Third Generation: Rotation with a Wide Fan Beam
The amount of detectors have substantially increased to more than 800 detectors. The angle of the fan beam has also expanded to cover the entire patient.
Newer systems have scan times of about 0.5 seconds. The x-ray tube and the detector array rotate together.
Fourth Generation: Rotating and Stationary
This generation of ring artifacts overcomes ring artifacts. Fourth generation CT scanners are comprised of a stationary ring with 4800 detectors.
Fifth Generation: Stationary and Stationary
This generation was built specifically for cardiac tomographic imaging. No conventional x-ray tubes are used, but large arcs of tungsten encloses the patient and lies opposite the detector ring.
The electron beams are steered around the patient to strike the tungsten target.
This generation of CT scanners can have 50 millisecond scanning times. It is also capable of producing fast-frame CT movies of the beating heart.
Sixth Generation: Helical
Helical CT scanners acquire data when the table is moving. The total amount of time required to image the patient is significantly reduced by avoiding having to translate the patient’s table.
In some instances, the entire scan be done within a single breath-hold of a patient.
Seventh Generation: Multiple Detector Array
The collimator spacing is wider and more of the x-rays that are made by the tube are used in making image data.
Opening up the spacing increases slice thicknesses (and hence reduces spatial resolution in the slice thickness’ dimension). Here, slice thickness is determined by detector size (and not by the collimator).
11.2.2.3 Ring Artifacts
The rotation geometries of third generation CT scanners can lead to a situation where each detector is responsible for the data corresponding to a ring in the image.
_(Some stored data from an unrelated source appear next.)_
/-! ### Synchronisation -/

theorem noneServed_nil {k : Core} {f : BitVec 5} {v : BitVec 16} (h : k.fwaits = []) : NoneServed k f v := by
  intro w hw
  rw [h] at hw
  cases hw
/-- `s1` holds a word. -/
def s1 (w : Word) : State := liveCx fun c => { c with s := c.s.set 1 w }
/-- The arrival word at 0 with GEN as far ahead as it may be. -/
def genAhead : State := { live with mem := writeNat live.mem (spadKey 0 0 8) 4 0x7FFFFFFF }
theorem witness_FlagsAndArrivalWordsSynchronise :
    opRuns live h7 = true ∧ NoneServed live.cc 31 (flag live.cc 31 + 0) ∧ NoneServed (s1 1).cc 31 (flag (s1 1).cc 31) ∧
    live.actsNow (.fpost h7 ⟨0, 0, 0, 31, 0, 0, 0, 0⟩) [] = true ∧ (∀ r ∈ live.reqs, r.id < live.nextId) ∧
    ((∀ w ∈ live.cc.fwaits, standing live.cur w = false) ∧ ((live.readS h7 0 1).setWidth 16).toNat ≤ (flag live.cc 31).toNat) ∧
    ((flag (s1 1).cc 31).toNat < (((s1 1).readS h7 1 1).setWidth 16).toNat ∧ opRuns (s1 1) h7 = true) ∧
    (opCause (.aarm h7 ⟨0, 0, 0, 0, 0, 0, 0, 1⟩) live = none ∧ live.memOk = true ∧
      live.actsNow (.aarm h7 ⟨0, 0, 0, 0, 0, 0, 0, 1⟩) [(spadKey live.cur.core.die live.cur.core.core (live.readS h7 0 1).toNat, 16)] = true) ∧
    (opCause (.await h7 ⟨0, 0, 0, 0, 0, 0, 0, 0⟩) genAhead = none ∧ isPoisoned genAhead.poison (spadKey 0 0 0) 16 = false ∧
      (BitVec.ofNat 32 (readNat genAhead.mem (spadKey 0 0 8) 4) - (genAhead.readS h7 0 2).setWidth 32).toNat = 2 ^ 31 - 1 ∧ ∀ r ∈ genAhead.reqs, r.id < genAhead.nextId) := by
  and_intros
  all_goals first | exact noneServed_nil (by decide +kernel) | decide +kernel
/-- A store that stands in a replay queue. -/
def replayed : State := (after stFar live).modReq 2 fun r => { r with phase := .held .migrating, replay := true }
/-- Nothing before the fence; a load before it; a SCAT before it; a store that is held. -/
theorem witness_FencesHoldLaterAccesses :
    opRuns live h7 = true ∧ (∀ r ∈ live.reqs, r.id < live.nextId) ∧ lsLoads live = [] ∧ lsReqs live = [] ∧ replaying live = false ∧ pathIds live 0xFF = [] ∧
    opRuns (after ldFar live) h7 = true ∧ (∀ r ∈ (after ldFar live).reqs, r.id < (after ldFar live).nextId) ∧
    lsLoads (after ldFar live) ≠ [] ∧ lsReqs (after ldFar live) ≠ [] ∧ pathIds (after ldFar live) 1 ≠ [] ∧
    opRuns scattering h7 = true ∧ (∀ r ∈ scattering.reqs, r.id < scattering.nextId) ∧ lsLoads scattering = [] ∧ lsReqs scattering = [] ∧
    replaying scattering = false ∧ pathIds scattering 1 = [] ∧ pathIds scattering 16 = [2] ∧
    opRuns replayed h7 = true ∧ lsLoads replayed = [] ∧ replaying replayed = true := by decide +kernel
/-- The barrier word at 0 in its last phase that has passed; the only party of a group; no party, and one too many; a token. -/
def passed : State := { live with mem := writeNat live.mem (spadKey 0 0 0) 8 (32767 * 2 ^ 48) }
def bwait : Instr := .bwait h7 ⟨0, 0, 0, 0, 7, 3, 1, 0⟩
def withToken : State := liveCx fun c => { c with q := c.q.set 3 ⟨[⟨8, 5, false, true⟩, ⟨9, 0, true, true⟩, ⟨10, 6, false, false⟩], 0⟩ }
def hbar1 : Instr := .hbar h7 ⟨0, 1, 0, 0, 0⟩
/-- The context may arrive at a barrier with the word in s1, in a stream of one context, with the arrivals `l` counted. -/
def arriving (w : Word) (l : List (BitVec 3 × Nat × Nat × Nat)) : State := (s1 w).modStream live.cx.stream fun x => { x with hbar := l }
abbrev atHbar (w : Word) (l : List (BitVec 3 × Nat × Nat × Nat)) (e : Option (Nat × Nat)) : Prop :=
  let s := arriving w l
  opRuns s h7 = true ∧ (s.streams.any fun x => x.key == s.cx.stream) = true ∧ s.actsNow hbar1 [] = true ∧
  (((s.stream s.cx.stream).hbar.find? fun e => e.1 == (s.readS h7 1 1).setWidth 3 && e.2.1 == s.cx.hbarPhase.getD ((s.readS h7 1 1).setWidth 3 : BitVec 3).toNat 0).map
    fun e => e.2.2) = e ∧
  (s.stream s.cx.stream).kill = none ∧ s.cx.rowsize = 1 ∧ s.readS h7 1 1 = w
/-- It stands at the barrier of group 0, in a phase that lacks one party, or none. -/
def standingAt (have_ : Nat) : State :=
  (arriving 0x10000 [(0, 0, 1, have_)]).modCx fun c => { c with waitX := .hbar 0 0 }
theorem witness_BarriersPassAndTokensMark :
    (opCause bwait passed = none ∧ isPoisoned passed.poison (spadProbe passed (theOp passed bwait)).key 8 = false ∧
      (BitVec.ofNat 16 (readNat passed.mem (spadProbe passed (theOp passed bwait)).key 8 / 2 ^ 48) - (passed.readS h7 0 1).setWidth 16).toNat = 32767) ∧
    (atHbar 0x10000 [] none ∧ atHbar 0x10000 [(0, 0, 1, 0)] (some (1, 0)) ∧ atHbar 0 [] none ∧ atHbar 0x20000 [] none ∧
      atHbar 0x10000 [(0, 0, 2, 1)] (some (2, 1))) ∧
    (opRuns (after ldFar live) h7 = true ∧ (after ldFar live).actsNow hbar1 [] = false) ∧
    (∀ n, n ≤ 1 → (standingAt n).cx.waitX = .hbar 0 0 ∧ (standingAt n).cx.waitA = .none ∧
      (standingAt n).phaseDone (standingAt n).cx.stream 0 0 = decide (n = 1)) ∧
    ((withToken.cx.q.getD 3 OpQueue.empty).ents = [⟨8, 5, false, true⟩] ++ ⟨9, 0, true, true⟩ :: [⟨10, 6, false, false⟩]) := by decide +kernel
Drift in the signal levels over time affect the \(\mu\)t value that are back projected to produce the CT image, hence causing ring artifacts.
11.2.2.4 Contrast Agents
Iodine and Barium-based contrast agents (i.e., compounds with a high Z) can be used to enhance blood vessels and to show breakdowns in vasculature.
Iodine is typically used for blood flow and barium (swallowed) for the digestive tract.
11.2.2.5 Adverse Effects and Advantages and Disadvantages
Radiation from CT scans can damage cells - especially their nuclei, hence leading to cancer. The most common effects from intravenously-administered radiocontrast agents are mild, including nausea, vomiting, and an itching rash.
The contrast agent mentioned above may also induce nephropathy.
Barium sulfate also cannot be used in patients who are suspected to have bowel perferations (lest the barium sulfate causes fatal peritonitis).
A typical CT scan can involve about 10 - 20 mGy of radiation for specific organs and even up to 80 mGy for specialized CT scans.
The above graphic lists some disadvantages and advantages of using CT scans in a medical setting.